Managing finances is just part of the problem. An even bigger issue is what to do with your time. The pleasure of a hammock at age 35 only lasts so long for someone who likes to be engaged. Like most players, I had been on the go for decades. I only had one gear, and when I retired I discovered that it had nothing to do with the beach and a glass of iced tea.
On top of that, most players are not set up for “real life” at all. Having been nearly invisible for a decade between every March and October, you have no idea how to be an ever-present father or a spouse, no idea how to create a resume or handle a job interview, no idea what is required to run a business or even what to do in the summer — a season with a suddenly inordinate amount of time. Plus, because you can no longer perform athletically, you’re probably fighting a strange emptiness that you can’t talk to just anyone about; with a million dollars at your disposal, complaining could be seen as insensitive.
Because you probably played for several teams, there’s no single organization around that knows you that well. Your agent says hello — once in a while. The union is busy dealing with current issues, institutions surrounding retired players are more focused on promotions or destitute players — great causes, but they wholly miss the sweet spot of the typical baseball player after his career is over. Meanwhile, the game goes on, with younger, more marketable faces filling your slot. The mix-and-stir friends have disappeared and no one can tell you what to do to help you get back into society. As Steve McNair’s story showed, that isolation can even turn fatal.

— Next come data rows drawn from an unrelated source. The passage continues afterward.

/-- R103, R106: the nine kinds and the byte, the class and the sequence bit of each; the control decoder is the inverse
of `ctrl` under every legal profile and selects by the whole byte; a received frame's kind is the decoded one, and the
sequence bit its signal carries is that kind's. (Nothing is said of the sequence bit of SET, UA, DISC, which is
undefined.) -/
def Obligations.ControlDecodeInvertsControl : Prop :=
  (∀ p : Params,
    ctrl p .set = p.cSet ∧ ctrl p .ua = p.cUa ∧ ctrl p .disc = p.cDisc ∧ ctrl p .rr0 = p.cRr0 ∧
    ctrl p .rr1 = p.cRr1 ∧ ctrl p .rej0 = p.cRej0 ∧ ctrl p .rej1 = p.cRej1 ∧ ctrl p .i0 = p.cI0 ∧
    ctrl p .i1 = p.cI1) ∧
  (∀ k : FrameKind, k ∈ [FrameKind.set, .ua, .disc, .rr0, .rr1, .rej0, .rej1, .i0, .i1]) ∧
  (∀ k : FrameKind, k.isInfo = true ↔ k = .i0 ∨ k = .i1) ∧
  (FrameKind.rr0.seq = false ∧ FrameKind.rr1.seq = true ∧ FrameKind.rej0.seq = false ∧
    FrameKind.rej1.seq = true ∧ FrameKind.i0.seq = false ∧ FrameKind.i1.seq = true) ∧
  (∀ p : Params, p.legal = true →
    (∀ (b : Byte) (k : FrameKind), ctrlDecode p b = some k ↔ ctrl p k = b) ∧
    (∀ b : Byte, ctrlDecode p b = none ↔ ∀ k : FrameKind, ctrl p k ≠ b)) ∧
  ∀ (p : Params) (e b : Byte) (r : ParserRegs),
    (∀ k, r.state = .addrSeen → ctrlDecode p b = some k → (rxStep p e b r).1.ctrl = k) ∧
    (r.state ≠ .addrSeen → (rxStep p e b r).1.ctrl = r.ctrl) ∧
    (∀ k : SupKind, (rxStep p e b r).2 = some (.sup k) → k.kind = r.ctrl) ∧
    (∀ q pl, (rxStep p e b r).2 = some (.info q pl) → q = r.ctrl.seq) ∧
    (∀ q, (rxStep p e b r).2 = some (.ckfail q) → q = r.ctrl.seq)

/-- R103, R105, R120: every row of the opcode table, as its word is written out there, decodes to its instruction: the
control bytes read as bytes of the channel, the 2-bit codes read as CMD. Then whole words of 95_test_vectors.md V2: two
supervisory frames, an information frame with and without an escape, and a control byte of no kind. -/
def Obligations.TableWordsDecode : Prop :=
  decodeTableWord 8 0x03 = some .set ∧ decodeTableWord 8 0x07 = some .ua ∧
  decodeTableWord 8 0x0B = some .disc ∧ decodeTableWord 8 0x05 = some .rr0 ∧
  decodeTableWord 8 0x85 = some .rr1 ∧ decodeTableWord 8 0x01 = some .rej0 ∧
  decodeTableWord 8 0x81 = some .rej1 ∧ decodeTableWord 8 0x00 = some (.i0 []) ∧
  decodeTableWord 8 0x40 = some (.i1 []) ∧ decodeTableWord 8 0x45 = none ∧
  decodeTableWord 2 0b00 = some (.hostOpen .sender 0 0 [] []) ∧
  decodeTableWord 2 0b01 = some (.hostSend []) ∧
  decodeTableWord 2 0b10 = some .hostReceive ∧ decodeTableWord 2 0b11 = some (.hostClose false) ∧
  decode Params.default 0x03#8 (.channel [0x7E, 0x03, 0x03, 0x00, 0x7E]) = .ok .set ∧
  decode Params.default 0x01#8 (.channel [0x7E, 0x01, 0x85, 0x84, 0x7E]) = .ok .rr1 ∧
  decode Params.default 0x03#8
    (.channel [0x7E, 0x03, 0x00, 0x03, 0x68, 0x65, 0x6C, 0x6C, 0x6F, 0x62, 0x7E])
      = .ok (.i0 [0x68, 0x65, 0x6C, 0x6C, 0x6F]) ∧
  decode Params.default 0x03#8 (.channel [0x7E, 0x03, 0x40, 0x43, 0x7D, 0x5E, 0x7D, 0x5E, 0x7E])
      = .ok (.i1 [0x7E]) ∧
  decode Params.default 0x03#8 (.channel [0x7E, 0x03, 0x45, 0x46, 0x7E]) = .reject (.noFrame .flagSeen)
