/-- Settles O56: each side's run with the frame the other emits. -/
theorem lossFreeEstablishment : Obligations.LossFreeEstablishment := by
  unfold Obligations.LossFreeEstablishment
  intro a r wa wr hl hp hoa hor hla hlr hqa hqr hca hra hcr hrr hma hMa hta hmr hMr htr hia hir
  rw [← hp] at hir hMr
  obtain ⟨a', hruna, houta, hlinka, hopa, hrolea, hnsa, hchana⟩ :=
    run_open_sender hl hoa hla hqa hca hma hMa hta hra hia
  obtain ⟨r', hrunr, houtr, hlinkr, hopr, hroler, hnrr, hchanr⟩ :=
    run_open_receiver (by rw [hp]; exact hl) hor hlr hqr hcr hmr hMr htr hrr hir
  rw [hp] at houtr
  exact ⟨a', r', hruna, hrunr, houta, houtr, hlinka, hlinkr, hopa, hopr, hrolea, hroler, hnsa, hnrr, hchana, hchanr⟩

/-! ### One exchange (spec/43_arq.md R329) -/

/-- The RR frame with bit `m`. -/
def rrInstr (m : Bit) : Instr := if m then .rr1 else .rr0

theorem frameKind?_rrInstr (m : Bit) : frameKind? (rrInstr m) = some (rrKind m) := by cases m <;> rfl

theorem frameBytes_rrInstr (p : Params) (a : Byte) (m : Bit) :
    frameBytes p a (rrInstr m) = some (supFrame p a (ctrl p (rrKind m))) := by cases m <;> rfl

theorem wf_rrInstr (p : Params) (m : Bit) : (rrInstr m).wf p = true := by cases m <;> rfl

section
variable {s : State} {w : HostWord} {ok : Bit} (hl : s.params.legal = true) (ho : s.op = .idle)
  (hlink : s.link = .connected) (hw : s.cfgWritten = true) (hq : s.chanRx = [])
include hl ho hlink hw hq

/-- The Sender sends, and the RR of the toggled bit comes. -/
theorem run_send {ack : Bytes} (hr : s.cfgRole = .sender) (hcmd : w.cmd = 0b01#2) (h1 : 1 ≤ w.payload.length)
    (hP : w.payload.length ≤ s.params.maxPayload)
    (hack : ack = supFrame s.params s.params.aR (if s.ns then s.params.cRr0 else s.params.cRr1))
    (hi : s.inputs = .cmd w ok :: .arrive ack :: List.replicate ack.length .rxByte) :
    ∃ t, core.run (2 + ack.length) s = .next t ∧
      t.out = s.out ++ [Record.tx (infoFrame s.params s.params.aS s.ns w.payload),
        .resp .ok (.bytesSent w.payload.length)] ∧
      t.ns = !s.ns ∧ t.link = .connected ∧ t.op = .idle ∧ t.chanRx = [] := by
  have hpayload := (sendPayloadBad_eq_false_iff s.params w.payload).2 ⟨h1, hP⟩
  have hb : frameBytes s.params (peerAddr s.params s.cfgRole) (rrInstr !s.ns) = some ack := by
    rw [frameBytes_rrInstr, ctrl_rrKind_not, hr, hack]
    rfl
  have hsend := exec_hostSend_transmits (s := s.takeCommand (peerFrame ack) ok) ho _ hlink hw hr hpayload
  rw [sendWait_eq] at hsend
  have hrun := (run_exchange hl hq hi (decodeHost_send hcmd) hsend (by decide : Op.sendWaitAck ≠ .idle) hw rfl
    (wf_rrInstr _ _) (frameKind?_rrInstr _) hb).trans ((exec_rr _ _).trans (ackReceived_of_ne_ns rfl rfl))
  rw [acknowledgedSend_eq] at hrun
  exact ⟨_, hrun, by simp [State.afterFrame], rfl, hlink, rfl, rfl⟩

I hope more is done by the organizations that surround a player during his career — the league, the players association, the alumni association — to help athletes transition into a new life. As I‘ve spoken with former teammates and opponents, many have described themselves as feeling disowned and ignored, scrambling to find some direction and support. Their disillusionment is powerful enough to make it hard to get off that couch and take on the new day.

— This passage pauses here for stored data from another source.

/-- The items of class 0x05. -/
def itemsOf05 : List ItemDef :=
  [
   ⟨0, 0, 0, 0, .rw, 0x3F, 0, 0, 8, []⟩,  -- PTE_CTRL (R198)
   ⟨0, 0, 1, 1, .rw, 0x924, 0x492, 0, 0x20040, []⟩,  -- PTE_STATUS (R199)
   ⟨0, 0, 2, 2, .rw, 0xFFFFFFFFFFFF, 0, 0, 0x3E8, [⟨0, 48, false, 0, 1000000⟩]⟩,  -- PTE_SW_ALIGN (R197)
   ⟨0, 0, 3, 3, .rw, 0xFFFFFFFFFFFF, 0, 0, 0xF4240, [⟨0, 48, false, 1000, 1000000000⟩]⟩,  -- PTE_SW_SLEW_LIMIT (R197)
   ⟨0, 0, 4, 4, .rw, 0xFFFFFFFFFFFF, 0, 0, 0x640000, [⟨0, 48, true, 65536, 655360000⟩]⟩,  -- PTE_SW_SLEW_RATE (R197)
   ⟨0, 0, 5, 5, .rw, 0xFFFFFFFFFFFF, 0, 0, 0x20000, [⟨0, 48, true, 6554, 65536000⟩]⟩,  -- PTE_SW_FREQ_RATE (R197)
   ⟨0, 0, 6, 6, .rw, 0xFFFFFFFFFFFF, 0, 0, 0x12C, [⟨0, 48, false, 0, 3600⟩]⟩,  -- PTE_WTR (R197)
   ⟨0, 0, 7, 7, .ctr, 0, 0, 0, 0, []⟩,  -- PTE_SWITCH_COUNT (R197)
   ⟨0, 0, 8, 8, .ro, 0, 0, 0, 0, []⟩,  -- PTE_SW_LAST (R197)
   ⟨0, 0, 0x10, 0x10, .rw, 0xFFFF3FFF, 0, 0, 0x47501F0A, [⟨12, 2, false, 0, 2⟩, ⟨0, 8, false, 1, 200⟩]⟩,  -- PTE_TOD_CTRL (R211)
   ⟨0, 0, 0x11, 0x11, .rw, 0xFFFF, 0, 0, 0x25, []⟩,  -- PTE_TOD_UTC_OFFSET (R197)
   ⟨0, 0, 0x12, 0x12, .ctr, 0, 0, 0, 0, []⟩,  -- PTE_TOD_RX_COUNT (R197)
   ⟨0, 0, 0x13, 0x13, .ctr, 0, 0, 0, 0, []⟩,  -- PTE_TOD_RX_BAD (R197)
   ⟨1, 1, 0, 0, .rw, 0x7FFFFF1, 0, 0, 0xFF1830, []⟩,  -- PTE_PISTE_CTRL (R200)
   ⟨2, 2, 0, 0, .rw, 0x7FFFFF1, 0, 0, 0xFF1930, []⟩,  -- PTE_PISTE_CTRL (R200)
   ⟨1, 2, 1, 1, .rw, 0x24, 0x12, 0, 0, []⟩,  -- PTE_PISTE_STATUS (R201)
   ⟨1, 2, 2, 2, .ro, 0, 0, 0, 0, []⟩,  -- PTE_PISTE_OFFSET (R197)
   ⟨1, 2, 3, 3, .ro, 0, 0, 0, 0, []⟩,  -- PTE_PISTE_FREQ (R197)
   ⟨1, 2, 4, 5, .ro, 0, 0, 0, 0, []⟩,  -- PTE_GM_IDENTITY (R197)
   ⟨1, 2, 6, 6, .ro, 0, 0, 0, 0, []⟩,  -- PTE_GM_QUALITY (R202)
   ⟨1, 2, 7, 7, .rw, 0xFFFFFF, 0, 0, 0xF80706, []⟩,  -- PTE_GM_CLASS (R203)
   ⟨1, 2, 0x10, 0x10, .rw, 0xFFFFFFFFFFFF, 0, 0, 0x6400000A, []⟩,  -- PTE_SERVO_BW_BOUNDS (R46)
   ⟨1, 2, 0x11, 0x11, .rw, 4, 2, 0, 0, []⟩,  -- PTE_SERVO_BW_HELD (R51)
   ⟨1, 2, 0x12, 0x12, .ctr, 0, 0, 0, 0, []⟩]  -- PTE_SERVO_BW_HELD_TIME (R52)
  ++ [
   ⟨1, 2, 0x13, 0x13, .ro, 0, 0, 0, 0xA, []⟩,  -- PTE_SERVO_BW (R170)
   ⟨1, 2, 0x14, 0x14, .rw, 0xFFFFFFFFFFFF, 0, 0, 0x186A0, [⟨0, 48, false, 1000, 1000000000⟩]⟩,  -- PTE_LOCK_THRESHOLD (R197)
   ⟨1, 2, 0x20, 0x20, .rw, 0xFF03, 0, 0, 0, []⟩,  -- PTE_UMT word 0 (R204)
   ⟨1, 2, 0x24, 0x24, .rw, 0xFF03, 0, 0, 0, []⟩,  -- PTE_UMT word 0 (R204)
   ⟨1, 2, 0x28, 0x28, .rw, 0xFF03, 0, 0, 0, []⟩,  -- PTE_UMT word 0 (R204)
   ⟨1, 2, 0x2C, 0x2C, .rw, 0xFF03, 0, 0, 0, []⟩,  -- PTE_UMT word 0 (R204)
   ⟨1, 2, 0x30, 0x30, .rw, 0xFF03, 0, 0, 0, []⟩,  -- PTE_UMT word 0 (R204)
   ⟨1, 2, 0x34, 0x34, .rw, 0xFF03, 0, 0, 0, []⟩,  -- PTE_UMT word 0 (R204)
   ⟨1, 2, 0x38, 0x38, .rw, 0xFF03, 0, 0, 0, []⟩,  -- PTE_UMT word 0 (R204)
   ⟨1, 2, 0x3C, 0x3C, .rw, 0xFF03, 0, 0, 0, []⟩,  -- PTE_UMT word 0 (R204)
   ⟨1, 2, 0x40, 0x40, .rw, 0xFF03, 0, 0, 0, []⟩,  -- PTE_UMT word 0 (R204)
   ⟨1, 2, 0x44, 0x44, .rw, 0xFF03, 0, 0, 0, []⟩,  -- PTE_UMT word 0 (R204)
   ⟨1, 2, 0x48, 0x48, .rw, 0xFF03, 0, 0, 0, []⟩,  -- PTE_UMT word 0 (R204)
   ⟨1, 2, 0x4C, 0x4C, .rw, 0xFF03, 0, 0, 0, []⟩,  -- PTE_UMT word 0 (R204)
   ⟨1, 2, 0x50, 0x50, .rw, 0xFF03, 0, 0, 0, []⟩,  -- PTE_UMT word 0 (R204)
   ⟨1, 2, 0x54, 0x54, .rw, 0xFF03, 0, 0, 0, []⟩,  -- PTE_UMT word 0 (R204)
   ⟨1, 2, 0x58, 0x58, .rw, 0xFF03, 0, 0, 0, []⟩,  -- PTE_UMT word 0 (R204)
   ⟨1, 2, 0x5C, 0x5C, .rw, 0xFF03, 0, 0, 0, []⟩,  -- PTE_UMT word 0 (R204)
   ⟨1, 2, 0x20, 0x5F, .rw, 0xFFFFFFFFFFFF, 0, 0, 0, []⟩,  -- PTE_UMT (R204)
   ⟨0x100, 0x1FF, 0, 0, .rw, 0xFFFF7F3F, 0, 0, 0x80800000, []⟩,  -- PTE_PORT_ROLE (R205)
   ⟨0x100, 0x1FF, 1, 1, .ro, 0, 0, 0, 0, []⟩,  -- PTE_PORT_STATE (R206)
   ⟨0x100, 0x1FF, 2, 2, .keep, 0xFFFFFFFFFFFF, 0, 0, 0, []⟩,  -- PTE_ASYM (R167)
   ⟨0x100, 0x1FF, 5, 5, .ro, 0, 0, 0, 0, []⟩,  -- PTE_MEAN_DELAY_A (R197)
   ⟨0x100, 0x1FF, 6, 6, .ro, 0, 0, 0, 0, []⟩,  -- PTE_MEAN_DELAY_B (R197)
   ⟨0x100, 0x1FF, 3, 3, .rw, 0xFFFFFF, 0, 0, 0x30DCC, []⟩,  -- PTE_PORT_RATES_A (R207)
   ⟨0x100, 0x1FF, 4, 4, .rw, 0xFFFFFF, 0, 0, 0x30DCC, []⟩,  -- PTE_PORT_RATES_B (R207)
   ⟨0x100, 0x1FF, 7, 7, .rw, 0xFFFFFFFF, 0, 0, 0, []⟩,  -- PTE_PORT_IP4 (R197)
   ⟨0x100, 0x1FF, 8, 0xA, .rw, 0xFFFFFFFFFFFF, 0, 0, 0, []⟩,  -- PTE_PORT_IP6 (R197)
   ⟨0x300, 0x301, 0, 0, .rw, 0xFFFF7F3F, 0, 0, 0x80800000, []⟩,  -- PTE_PORT_ROLE (R205)
   ⟨0x300, 0x301, 1, 1, .ro, 0, 0, 0, 0, []⟩,  -- PTE_PORT_STATE (R206)
   ⟨0x300, 0x301, 2, 2, .keep, 0xFFFFFFFFFFFF, 0, 0, 0, []⟩,  -- PTE_ASYM (R167)
   ⟨0x300, 0x301, 5, 5, .ro, 0, 0, 0, 0, []⟩,  -- PTE_MEAN_DELAY_A (R197)
   ⟨0x300, 0x301, 6, 6, .ro, 0, 0, 0, 0, []⟩,  -- PTE_MEAN_DELAY_B (R197)
   ⟨0x200, 0x201, 0, 0, .rw, 0x1FFFFFFF, 0, 0, 0x8000000, []⟩,  -- PTE_OUT_PEND0 (R208)
   ⟨0x200, 0x201, 1, 1, .rw, 0xFFFFFFFFFFFF, 0, 0, 0xF4240, []⟩,  -- PTE_OUT_PEND1 (R209)
   ⟨0x200, 0x201, 2, 2, .ro, 0, 0, 0, 0x8000000, []⟩,  -- PTE_OUT_ACTIVE0 (R208)
   ⟨0x200, 0x201, 3, 3, .ro, 0, 0, 0, 0xF4240, []⟩,  -- PTE_OUT_ACTIVE1 (R209)
   ⟨0x200, 0x201, 4, 4, .rw, 0x24, 0x12, 0, 8, []⟩]  -- PTE_OUT_STATUS (R210)

/-- The items of class 0x06. -/
def itemsOf06 : List ItemDef :=
  [
   ⟨0, 0xF, 0, 0, .rw, 0xFF0F1, 0, 0, 0x10, [⟨6, 2, false, 0, 2⟩]⟩,  -- EMU_CTRL (R240)
   ⟨0, 0xF, 1, 1, .rw, 0x124, 0x92, 0, 8, []⟩,  -- EMU_STATUS (R243)
   ⟨0, 0xF, 2, 2, .rw, 0xF1FF, 0, 0, 0, []⟩,  -- EMU_SRC (R241)
   ⟨0, 0xF, 3, 3, .rw, 0xFF9FFF, 0, 0, 0x1484E2, []⟩,  -- EMU_INPUT (R242)
   ⟨0, 0xF, 4, 4, .rw, 0x1FFFFFF, 0, 0, 1, [⟨0, 25, false, 1, 16777216⟩]⟩,  -- EMU_DECIM (R239)
   ⟨0, 0xF, 5, 5, .rw, 0x3FF, 0, 0, 0x3E8, [⟨0, 10, false, 1, 1000⟩]⟩,  -- EMU_GATE (R239)
   ⟨0, 0xF, 6, 6, .rw, 0x3FFFFF, 0, 0, 0x1E8480, [⟨0, 22, false, 1, 3000000⟩]⟩,  -- EMU_TIMEOUT (R239)
   ⟨0, 0xF, 7, 7, .ro, 0, 0, 0, 0, []⟩,  -- EMU_IN_DELAY (R239)
   ⟨0, 0xF, 8, 8, .rw, 0x1FFFF, 0, 0, 0x3E8, [⟨0, 17, false, 10, 100000⟩]⟩,  -- EMU_FLUSH (R239)
   ⟨0, 0xF, 0x40, 0x40, .ctr, 0, 0, 0, 0, []⟩,  -- EMU_STAMPS (R239)
   ⟨0, 0xF, 0x41, 0x41, .ctr, 0, 0, 0, 0, []⟩,  -- EMU_LOST (R239)
   ⟨0, 0xF, 0x42, 0x42, .ctr, 0, 0, 0, 0, []⟩,  -- EMU_DEAD (R239)
   ⟨0, 0xF, 0x43, 0x43, .ctr, 0, 0, 0, 0, []⟩,  -- EMU_TIMEOUTS (R239)
   ⟨0, 0xF, 0x200, 0x3FF, .ro, 0, 0, 0, 0, []⟩,  -- EMU_BIN_POS (R239)
   ⟨0x10, 0x10, 0, 0, .rw, 0x924, 0x492, 0, 8, []⟩,  -- EMU_GLB_STATUS (R244)
   ⟨0x10, 0x10, 1, 1, .ro, 0, 0, 0, 0, []⟩,  -- EMU_RAW_COUNT (R239)
   ⟨0x10, 0x10, 2, 2, .ctr, 0, 0, 0, 0, []⟩]  -- EMU_BINCAL_REJ (R239)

Where did all my friends go?
I was able to get back on my feet and find a new life in writing — a real passion — through trial and error and with the support of my family. My degree also gave me some options that most players do not have. And after years of navigating the real estate market, there is even light at the end of the tunnel for my homebuilding business. My partner and I survived and built a few solid homes (Craftsman style is my favorite) after taking our lumps, which is a source of pride for me.
But the more typical story is one of ongoing distress, and that seems so unnecessary given the resources a player can amass during a successful career.
It would seem that it is in everyone’s best interest to do a better job of supporting these players after their careers. They still have a place in the memories of a generation of fans and can be powerful mentoring influences. In many ways, it is an untapped resource, one that could be wonderful for a community. But first the players need to find a new home within themselves, and that will take a little help.